Metro: Last Light Has All The Graphics, None Of The Hope
God probably died. That's the most prominent point put forth by a new Metro: Last Light trailer's wearily somber narrator, and it pretty much sets the tone for the whole game. Society's in shambles, monsters and radiation seep from every crevice, and everything above ground has turned gray for some reason. Except things that were gray before. They're now double-gray. Pretty dismal, huh? And by the looks of things, Metro will leave your PC's insides looking like the bleeding ruins of a bombed-out Russia too. By which I mean it's completely gorgeous. Just in an awfully depressing type of way.
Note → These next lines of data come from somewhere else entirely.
/-- The slots in which a form may stand (R60 to R66); none for a move that has no encoding. -/
def Instr.slots : Instr → List Slot
  | .bundleIssue _ => []
  | .asyncAbort _ => []
  | .waitSyllableExecute _ _ _ => []
  | .resultLand _ => []
  | .latchUpdate _ => []
  | .segmentExpand _ => []
  | .fairnessExpiry _ => []
  | .barrierArrival _ => []
  | .barrierComplete _ => []
  | .farRead _ _ => []
  | .farDataArrival _ _ => []
  | .farLoadLand _ => []
  | .gldFault _ => []
  | .xOpStart _ _ => []
  | .tileRelease _ _ => []
  | .mmasRow _ _ => []
  | .packetStart _ _ _ => []
  | .packetGranule _ _ _ => []
  | .packetComplete _ _ _ => []
  | .atomicPerform _ _ _ => []
  | .cmtCommit _ => []
  | .txcCommit _ => []
  | .tkwaitRetire _ => []
  | .tqputComplete _ => []
  | .tqgetComplete _ => []
  | .tqrelComplete _ => []
  | .fenceRetire _ => []
  | .cwaitRetire _ => []
  | .drainRetire _ => []
  | .postEnqueue _ => []
  | .launchEnqueue _ => []
  | .launchBind _ _ => []
  | .taskDispatch _ _ _ => []
  | .bankSwitch _ => []
  | .shareWindowSwitch _ _ => []
  | .watchdogExpiry _ _ => []
  | .handlerForcedEntry _ => []
  | .settleComplete _ => []
  | .droopDetect _ => []
  | .powerGrant _ => []
  | .thermalTrip _ _ => []
  | .mcldLoad _ => []
  | .softError _ => []
  | .sramUncorrectable _ _ => []
  | .cbcWrite _ _ _ _ => []
  | .s1rWrite _ _ => []
  | .tqcWrite _ _ => []
  | .trrWrite _ _ => []
  | .vpoolWrite _ => []
  | .registerWrite _ _ _ => []
  | .uqnNotify _ _ => []
  | .uqdWrite _ _ _ => []
  | .launchPacket _ => []
  | .loadPacket _ => []
  | .unloadPacket _ => []
  | .graphPacket _ => []
  | .replyPacket _ => []
  | .hostMemoryAccess _ => []
  | .fetchadd _ _ => []
  | .swap _ _ => []
  | .cas _ _ _ => []
  | .functionLevelReset _ => []
  | .flitArrival _ _ _ _ => []
  | .add _ _ _ _ _ => [.s]
  | .sub _ _ _ _ _ => [.s]
  | .mul _ _ _ _ _ => [.s]
  | .mulh _ _ _ _ _ _ => [.s]
  | .div _ _ _ _ _ _ => [.s]
  | .rem _ _ _ _ _ _ => [.s]
  | .and _ _ _ _ _ => [.s]
  | .or _ _ _ _ _ => [.s]
  | .xor _ _ _ _ _ => [.s]
  | .andn _ _ _ _ _ => [.s]
  | .shl _ _ _ _ _ => [.s]
  | .shr _ _ _ _ _ => [.s]
  | .sra _ _ _ _ _ => [.s]
  | .min _ _ _ _ _ _ => [.s]
  | .max _ _ _ _ _ _ => [.s]
  | .sel _ _ _ _ _ => [.s]
  | .clz _ _ _ => [.s]
  | .popc _ _ _ => [.s]
  | .movi _ _ _ => [.s]
  | .movhi _ _ _ => [.s]
  | .cmp _ _ _ _ _ _ => [.s]
  | .ext _ _ _ _ _ _ => [.s]
  | .br _ _ _ _ => [.s]
  | .jmp _ _ => [.s]
  | .jmpi _ _ _ => [.s]
  | .call _ _ => [.s]
  | .ret _ _ => [.s]
  | .loopImm _ _ _ => [.s]
  | .loopReg _ _ _ => [.s]
  | .loopbrk _ _ => [.s]
  | .lidx _ _ _ _ => [.s]
  | .seghint _ _ => [.s]
  | .fset _ _ => [.s]
  | .fclr _ _ => [.s]
  | .fop _ _ _ _ _ => [.s]
  | .vcwld _ _ _ _ => [.s]
  | .gmset _ _ _ => [.s]
  | .tkwait _ _ _ => [.s]
  | .tkadv _ _ _ => [.s]
  | .tkset _ _ _ => [.s]
  | .tqput _ _ _ _ => [.s]
  | .tqget _ _ _ _ => [.s]
  | .tqrel _ _ _ => [.s]
  | .fence _ _ => [.s]
  | .post _ _ _ => [.s]
  | .launch _ _ _ => [.s]
  | .spat _ _ _ _ => [.s]
  | .sqid _ _ => [.s]
  | .tend _ => [.s]
  | .chk _ _ => [.s]
  | .cmt _ => [.s]
  | .abt _ _ => [.s]
  | .gclr _ => [.s]
  | .asrt _ _ => [.s]
  | .rgst _ _ => [.s]
  | .txb _ _ => [.s]
  | .txc _ _ => [.s]
  | .snap _ => [.s]
  | .snape _ => [.s]
  | .ctxnew _ _ _ => [.s]
  | .ctxdel _ _ _ => [.s]
  | .ctxcore _ _ _ _ => [.s]
  | .ctxmem _ _ _ _ => [.s]
  | .ctxq _ _ _ _ => [.s]
  | .ctxbud _ _ _ _ => [.s]
  | .ctxrunRun _ _ _ _ => [.s]
  | .ctxrunRetry _ _ _ _ => [.s]
  | .ctxrunRefuse _ _ _ _ => [.s]
  | .ctxrunSkip _ _ _ _ => [.s]
  | .ctxstop _ _ _ _ => [.s]
  | .ctxrev _ _ _ => [.s]
  | .ctxdlg _ _ _ _ => [.s]
  | .ctxrd _ _ _ _ => [.s]
  | .ctxsaveSave _ _ _ _ => [.s]
  | .ctxsaveRestore _ _ _ _ => [.s]
  | .shoot _ _ _ _ => [.s]
  | .trap _ _ => [.s]
  | .eret _ => [.s]
  | .sysrd _ _ _ => [.s]
  | .syswr _ _ _ => [.s]
  | .pwracq _ _ => [.s]
  | .pwrrel _ => [.s]
  | .feat _ _ _ => [.s]
  | .cyc _ _ _ => [.s]
  | .tbase _ _ => [.s]
  | .halt _ => [.s]
  | .brk _ _ => [.s]
  | .mcld _ _ _ => [.s]
  | .microcodeS _ _ _ => [.s]
  | .ld _ _ _ _ _ => [.l]
  | .st _ _ _ _ _ => [.w]
  | .ldv _ _ _ _ _ => [.l]
  | .stv _ _ _ _ _ => [.w]
  | .gath _ _ _ _ _ _ => [.l]
  | .scat _ _ _ _ _ => [.w]
  | .spld _ _ _ => [.l]
  | .spst _ _ _ => [.w]
  | .fld _ _ _ _ _ => [.l]
  | .fldv _ _ _ _ _ => [.l]
  | .cbrdVector _ _ _ _ _ => [.l]
  | .cbrdAddress _ _ _ _ => [.l]
  | .cbrel _ _ => [.l, .w]
  | .adrsetImm _ _ _ => [.l, .w]
  | .adrsetReg _ _ _ => [.l, .w]
  | .adraddImm _ _ _ => [.l, .w]
  | .adraddReg _ _ _ => [.l, .w]
  | .scld _ _ _ _ _ => [.l]
  | .ldgScalar _ _ _ _ _ => [.l]
  | .ldgVector _ _ _ _ _ => [.l]
  | .cpyIn _ _ _ _ _ => [.c]
  | .cpyOut _ _ _ _ _ => [.c]
  | .cpyg _ _ _ _ _ => [.c]
  | .cpyb _ _ _ _ _ _ => [.c]
  | .fill _ _ _ _ _ => [.c]
  | .cred _ _ _ _ _ _ _ => [.c]
  | .gld _ _ _ _ _ _ _ => [.c]
  | .gst _ _ _ _ _ _ => [.c]
  | .aadd _ _ _ _ _ _ _ => [.c]
  | .amin _ _ _ _ _ _ _ _ => [.c]
  | .amax _ _ _ _ _ _ _ _ => [.c]
  | .aand _ _ _ _ _ _ _ => [.c]
  | .aor _ _ _ _ _ _ _ => [.c]
  | .axor _ _ _ _ _ _ _ => [.c]
  | .axch _ _ _ _ _ _ _ => [.c]
  | .acas _ _ _ _ _ _ _ => [.c]
  | .csigCounter _ _ _ _ => [.c]
  | .csigAddress _ _ _ => [.c]
  | .cwaitReg _ _ _ _ => [.c]
  | .cwaitImm _ _ _ _ => [.c]
  | .drain _ _ => [.c]
  | .qadd _ _ _ _ => [.q]
  | .qmax _ _ _ _ => [.q]
  | .qmin _ _ _ _ => [.q]
  | .qdrn _ _ _ _ => [.q]
  | .qclr _ _ _ _ => [.q]
  | .mma _ _ _ _ _ _ _ _ _ _ => [.x]
  | .mmas _ _ _ _ _ _ _ _ _ => [.x]
  | .tzero _ _ _ => [.x]
  | .tld _ _ _ _ _ _ => [.x]
  | .tst _ _ _ _ _ _ _ _ => [.x]
  | .tadd _ _ _ _ _ => [.x]
  | .tmov _ _ _ _ => [.x]
  | .trow _ _ _ => [.x]
  | .vadd _ => [.vcw]
  | .vsub _ => [.vcw]
  | .vmul _ => [.vcw]
  | .vfma _ => [.vcw]
  | .vfms _ => [.vcw]
  | .vmin _ => [.vcw]
  | .vmax _ => [.vcw]
  | .vabs _ => [.vcw]
  | .vneg _ => [.vcw]
  | .vand _ => [.vcw]
  | .vor _ => [.vcw]
  | .vxor _ => [.vcw]
  | .vshl _ => [.vcw]
  | .vshr _ => [.vcw]
  | .vsra _ => [.vcw]
  | .vcmp _ => [.vcw]
  | .vsel _ => [.vcw]
  | .vcvt _ => [.vcw]
  | .vqbfp _ => [.vcw]
  | .vxbfp _ => [.vcw]
  | .vrcp _ => [.vcw]
  | .vrsq _ => [.vcw]
  | .vexp2 _ => [.vcw]
  | .vlog2 _ => [.vcw]
  | .vtanh _ => [.vcw]
  | .vperm _ => [.vcw]
  | .vxc _ => [.vcw]
  | .vbc _ => [.vcw]
  | .vext _ => [.vcw]
  | .viota _ => [.vcw]
  | .vscan _ => [.vcw]
  | .vflg _ => [.vcw]
  | .microcodeVcw _ _ => [.vcw]
  | .cwaitTimeout _ => []
  | .tdispRequest _ _ => []
  | .vfEnable _ _ => []
  | .sdrWrite _ => []
  | .savedBankBind _ _ => []
  | .trapRecordWrite => []
  | .versionCollect => []
  | .ticketUpdatePerform => []
  | .launchComplete => []
  | .contextFormComplete => []
  | .shootdownProcess => []
  | .unloadComplete => []
  | .getVersion => []
  | .getCapabilities => []
  | .negotiateAlgorithms => []
  | .getDigests => []
  | .getCertificate => []
  | .challenge => []
  | .getMeasurements => []
  | .keyExchange => []
  | .finish => []
  | .coldStart => []
  | .warmStart => []
  | .powerLoss => []
  | .bucketRefill => []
I still fondly stroke my copy of Metro 2033 and tell it that it's a beautiful, beautiful triple-A snowflake amongst a permafrost of uninspired rehashes, so it's only natural that I'm worried about each and every aspect of Last Light. But then I see trailers like this and my heart flutters like a giant radiation pterodactyl happily munching on a small family.
I mean, the atmosphere's foreboding without being overbearing, the narration manages to be shockingly un-cheesy, and the non-shooty bits look suitably detail-rich in their depictions of down-and-out squalor. Assuming 4A's managed to de-clunkify the shooting and iron out a few other kinks, Last Light could well realize the promise Metro 2033 brought to the table. And that, for the uninitiated, is quite a lot of promise indeed.
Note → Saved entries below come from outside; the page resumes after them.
/-! ### The package's parts -/

/-- A context's states (R311). -/
inductive CtxSt where
  | new | run | stopping | stopped | dead
  deriving DecidableEq, Repr

/-- A context (R310, R323, R325, R328, R331, R347). -/
structure Ctx where
  st     : CtxSt
  depth  : Nat
  parent : Nat
  mask   : DWord
  s1r    : DWord
  /-- The root of stage 1 before a change that is still in progress (R323). -/
  s1rOld : Option DWord
  trr    : DWord
  trh    : BitVec 32
  trt    : BitVec 32
  g1     : BitVec 32
  g2     : BitVec 32
  share  : DWord
  bucket : DWord
  power  : DWord
  bid    : Nat
  rseq   : BitVec 32
  s2     : Smap Leaf2
  /-- Next handle and next TID. -/
  hnd    : Nat
  tid    : Nat
  /-- Nanosecond at which a CTXSTOP began (R364). -/
  stopAt : Nat
  deriving DecidableEq, Repr

/-- What a grant gives (R320 to R322). -/
inductive Res where
  | cores (set : BitVec 128) (excl : Bool)
  | mem (base rbase npg : Nat) (rp wp conf : Bool) (em : BitVec 6) (dt : Bool)
  | queues (kind first count : Nat)
  deriving DecidableEq, Repr

/-- A grant record (R319); `src` is none when the giver is the root by its own holding. -/
structure Grant where
  giver : Nat
  recv  : Nat
  src   : Option Nat
  res   : Res
  deriving DecidableEq, Repr

/-- A trap record on its way, or written and awaiting its reply (R332 to R336). -/
structure Rec where
  tid   : Nat
  /-- The context it is to be written to. -/
  holder : Nat
  cause : Cause
  ctx   : Nat
  bank  : Nat
  uid   : Nat
  pc    : DWord
  g1    : BitVec 32
  g2    : BitVec 32
  written : Bool
  /-- A bank waits for the reply. -/
  waits : Bool
  deriving DecidableEq, Repr

/-- A loaded object (R408 to R411). -/
structure Obj where
  ctx     : Nat
  kernels : List Kern
  /-- The symbols that it exports, and the objects whose symbols its references have been resolved to, by `seq`. -/
  defs    : List Symbol
  uses    : List Nat
  /-- The ranges of virtual addresses at which its code and its global data stand: first byte and length. -/
  spans   : List (Nat × Nat)
  /-- UNLOAD was accepted and completion waits; the completion address. -/
  unload  : Option (BitVec 56)
  live    : Bool
  /-- Place in the order of loading: R410 resolves to the first-loaded weak definition. -/
  seq     : Nat
  deriving DecidableEq, Repr

/-- A graph (R277, R412): generations of image handles, the newest last. -/
structure Graph where
  ctx  : Nat
  gens : List (List Nat)
  conc : Bool
  deriving DecidableEq, Repr

/-- A launch in a launch queue or live (R255, R266). -/
structure Launch where
  id    : Nat
  ctx   : Nat
  hnd   : Nat
  pri   : Nat
  args  : List DWord
  compl : BitVec 56
  stamp : Nat
  /-- For a graph: the graph's key, and the handles of the running generation from the current one on. -/
  graph : Option (Nat × List Nat)
  /-- Some image of it has been bound. -/
  bound : Bool
  /-- The banks that have not yet retired TEND, by uid. -/
  banks : List Nat
  /-- Ticket claim: die, base and count. -/
  claims : List (Nat × Nat × Nat)
  deriving DecidableEq, Repr

/-- A continuation record (R261). -/
structure Task where
  ctx   : Nat
  hnd   : Nat
  pri   : Nat
  args  : List DWord
  stamp : Nat
  deriving DecidableEq, Repr

/-- A token queue (R246): its register's EN and DEPTH, tokens oldest first, and OUT. -/
structure TokQ where
  en    : Bool
  depth : Nat
  toks  : List DWord
  out   : Nat
  deriving DecidableEq, Repr

/-- An update of a ticket cell sent and not performed (R244, R245): the bank, the cell, whether it sets or adds, the value
and the issue. -/
structure Tick where
  bank : Nat
  cell : Nat
  set  : Bool
  val  : BitVec 32
  iss  : Nat
  deriving DecidableEq, Repr

/-- The versions of a 128-byte line (R300): the newest timestamp, and the older versions, newest first, each with its bytes and
whether they are poison (R422). -/
structure Vers where
  ts  : Nat
  old : List (Nat × List Byte × Bool)
  deriving DecidableEq, Repr

/-- An entry of the snapshot table (R302, R399): its owner, begin timestamp, and whether SNAPE has released it. -/
structure Snap where
  bank : Nat
  ctx  : Nat
  ts   : Nat
  ended : Bool
  deriving DecidableEq, Repr

/-- An entry of the shoot-down queue (R325, R413). -/
structure Shoot where
  stage : Nat
  ctx   : Nat
  base  : Nat
  npg   : Nat
  /-- A change of the other stage of the context was pending when this one was posted, or was posted since (R327). -/
  lap   : Bool
  /-- Its slot of the ring in memory, and the bank whose form waits for it, by uid. -/
  slot  : Option Nat
  bank  : Option Nat
  deriving DecidableEq, Repr

/-- A microcode store entry (R359). -/
structure Micro where
  bound : Nat
  use   : BitVec 8
  fbit  : Nat
  body  : List Byte
  deriving DecidableEq, Repr

/-- The states of a TDI (R402). -/
inductive TdiSt where
  | unlocked | locked | run | error
  deriving DecidableEq, Repr

/-- An answer of the device on its host link (R401, R422): which request, whether it failed or is poisoned, its bytes. -/
structure HostMsg where
  tag    : Nat
  abort  : Bool
  poison : Bool
  data   : List Byte
  deriving DecidableEq, Repr

/-- What a start finds in the board flash and on the package (R418, R419). -/
structure Boot where
  /-- The configuration blob of 8,752 bytes, the first byte lowest. -/
  blob  : BitVec 70016
  /-- The modulus of the configuration key that comes with it. -/
  cfgKey : BitVec 4096
  /-- The steps from 3 to 6 that would fail, by their FAIL codes. -/
  fails : List Nat
  /-- The command processor's firmware with the locked store, the modulus of the firmware key (R359) and the microcode images
  loaded during the start (R420). -/
  store : List Byte
  fwKey : BitVec 4096
  ucode : List (List Byte)
  deriving DecidableEq, Repr

/-- A field of `n` bytes of the blob, at an offset (R418). -/
def Boot.field (b : Boot) (o n : Nat) : Nat := b.blob.toNat / 256 ^ o % 256 ^ n

/-- The core-enable map: 18 bits for each compute die (R9, R418). -/
def Boot.enable (b : Boot) (die : Nat) : BitVec 18 := .ofNat 18 (b.field 16 24 / 2 ^ (18 * die))

/-- The image-signing moduli (R418). -/
def Boot.keys (b : Boot) : List (BitVec 4096) :=
  ((List.range 4).map fun i => BitVec.ofNat 4096 (b.field (6192 + 512 * i) 512)).filter (· != 0)

/-- The blob enables 16 cores on every compute die (R9). -/
def Boot.mapOk (b : Boot) : Bool :=
  (List.range 8).all fun d => ((List.range 18).filter fun i => (b.enable d).getLsbD i).length == 16

/-- The bytes of a number, the least significant first. -/
def Boot.bytes (n v : Nat) : List Byte := (List.range n).map fun i => .ofNat 8 (v / 256 ^ i)

/-- The boot ROM accepts the blob: its layout, and its signature under a key whose hash the ROM holds (R418). -/
def Boot.blobOk (b : Boot) : Bool :=
  b.field 0 4 == 0x424C5A44 && b.field 44 4 == 0 && Config.sha512 (Boot.bytes 512 b.cfgKey.toNat) == Config.romHash &&
    Config.signatureOk [b.cfgKey] (Boot.bytes 8752 b.blob.toNat)

/-- The FAIL code of the first step of a start that fails, or 0: a warm start skips steps 4 and 5 (R9, R415, R419). -/
def Boot.failed (b : Boot) (warm : Bool) : Nat :=
  if !b.blobOk then 1
  else if !b.mapOk then 2
  else ([3, 4, 5, 6].find? fun i => b.fails.contains i && !(warm && (i == 4 || i == 5))).getD 0

/-- A measurement register extended by a component (R420). -/
def extendMr (mr : BitVec 512) (bs : List Byte) : BitVec 512 :=
  Config.sha512 (Boot.bytes 64 mr.toNat ++ Boot.bytes 64 (Config.sha512 bs).toNat)

/-- Measurement register `n` as a start leaves it (R420). -/
def Boot.mr (b : Boot) : Nat → BitVec 512
  | 0 => extendMr 0 (Boot.bytes 8752 b.blob.toNat)
  | 1 => extendMr 0 b.store
  | 2 => extendMr 0 (Boot.bytes 512 b.fwKey.toNat)
  | 3 => b.ucode.foldl extendMr 0
  | _ => 0

/-- The blob of a package with no start behind it: it enables the first 16 cores of each die, and package 0 is alone. -/
def blobReset : BitVec 70016 :=
  .ofNat 70016 (0x424C5A44 + 256 ^ 16 * (((List.range 8).map fun d => 0xFFFF * 2 ^ (18 * d)).foldl (· + ·) 0))

/-- A user-mode queue (R403). -/
structure Uq where
  d0   : DWord
  ridx : BitVec 32
  widx : BitVec 32
  /-- The priority of a LAUNCH packet that waits for room in its launch queue, and when it began (R255, R406). -/
  since : Option (Nat × Nat)
  deriving DecidableEq, Repr

/-- How far the checks of the syllable being executed have gone: it stands alone; its issue's causes are being collected;
its issue's checks have been made. -/
inductive Phase where
  | alone | collect | commit
  deriving DecidableEq, Repr

/-- Latch of the issue in progress: where the syllable being executed stands, its stepping number and vector slide, and
the causes that the issue's checks have found. -/
structure Cur where
  col     : Nat
  slot    : Nat
  j       : Nat
  slide   : Nat
  phase   : Phase
  found   : List Cause
  deriving DecidableEq, Repr

/-- The machine. -/
structure State where
  /-- The bank in focus; `banks` holds the others by key. -/
  b      : Bank
  banks  : Smap Bank
  /-- The four dispatch sequencers, which run the command processor's firmware (R20). -/
  firm   : List Bank
  cores  : Smap Core
  mem    : Memory
  /-- Memory of other packages and of the host, by system-physical address, as this package last saw it. -/
  remote : Memory
  /-- Poisoned lines of memory, by 128-byte line. -/
  poison : List Nat
  /-- The commit counter (R22, R301). -/
  vctr   : BitVec 56
  /-- The snapshot table (R302). -/
  snaps  : Smap Snap
  vers   : Smap Vers
  /-- Locked lines: the committing bank, and tc once drawn (R308). -/
  locks  : Smap (Nat × Option Nat)
  ctxs   : Smap Ctx
  grants : Smap Grant
  /-- The TLBs of the cores and dies, and the nested TLBs, oldest entry first (R18). -/
  tlb    : List TlbEnt
  nests  : List Nest
  shoots : List Shoot
  recs   : List Rec
  /-- Ticket cells by 256 × die + cell, and updates sent and not performed. -/
  cells  : Smap (BitVec 32)
  tickQ  : List Tick
  tokqs  : Smap TokQ
  /-- Task queues by 8 × die + priority; launch queues by priority. -/
  taskqs : Smap (List Task)
  launchqs : Smap (List Launch)
  live   : List Launch
  saved  : List (Bank × SlotMem)
  /-- What the fields of save records stand for that R343 does not lay out, by the number stored. -/
  parts  : List (Nat × Part)
  objs   : Smap Obj
  graphs : Smap Graph
  uqs    : Smap Uq
  /-- Holders of queues, where it is not the root: token queues by number, user-mode queues by 65536 + number (R322). -/
  qOwner : Smap Nat
  micro  : Smap Micro
  /-- Entries that a waiting MCLD rewrites, with the new contents, by bank (R360). -/
  rewrites : Smap (Nat × Micro)
  feat   : BitVec 256
  wdl    : BitVec 32
  clpol  : BitVec 16
  zst    : Smap DWord
  ns     : Nat
  /-- Tokens of the bandwidth buckets, by 256 × memory controller + id (R8, R21, R329). -/
  tokens : Smap Nat
  /-- PWRACQs waiting at the Chard, oldest first: bank and level. -/
  pwrReqs : List (Nat × BitVec 16)
  /-- Resident time of a context in the present window, by 4096 × sequencer + context, in ns (R330). -/
  windows : Smap Nat
  pkgid  : DWord
  vpool  : DWord
  stst   : DWord
  klp    : Smap DWord
  /-- Failed replays of the flit in flight, by port. -/
  replays : Smap Nat
  mrs    : Smap (BitVec 512)
  sdr    : DWord
  sdh    : BitVec 32
  tdis   : Smap TdiSt
  vfs    : Smap Nat
  hostOut : List HostMsg
  boot   : Boot
  power  : Bool
  agenda : List Instr
  cur    : Cur
  fresh  : Nat
  deriving DecidableEq, Repr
Actually, you know what? Just play Metro 2033 right now. It's completely free on Facebook if you just go and "like" THQ's Metro page. Yes, yes, I'm fully open to the idea of a discussion about how icky it is to ask people to "like" something they've presumably never played, but I also have a policy of only speaking to people who've played Metro 2033. So it seems we're at an impasse.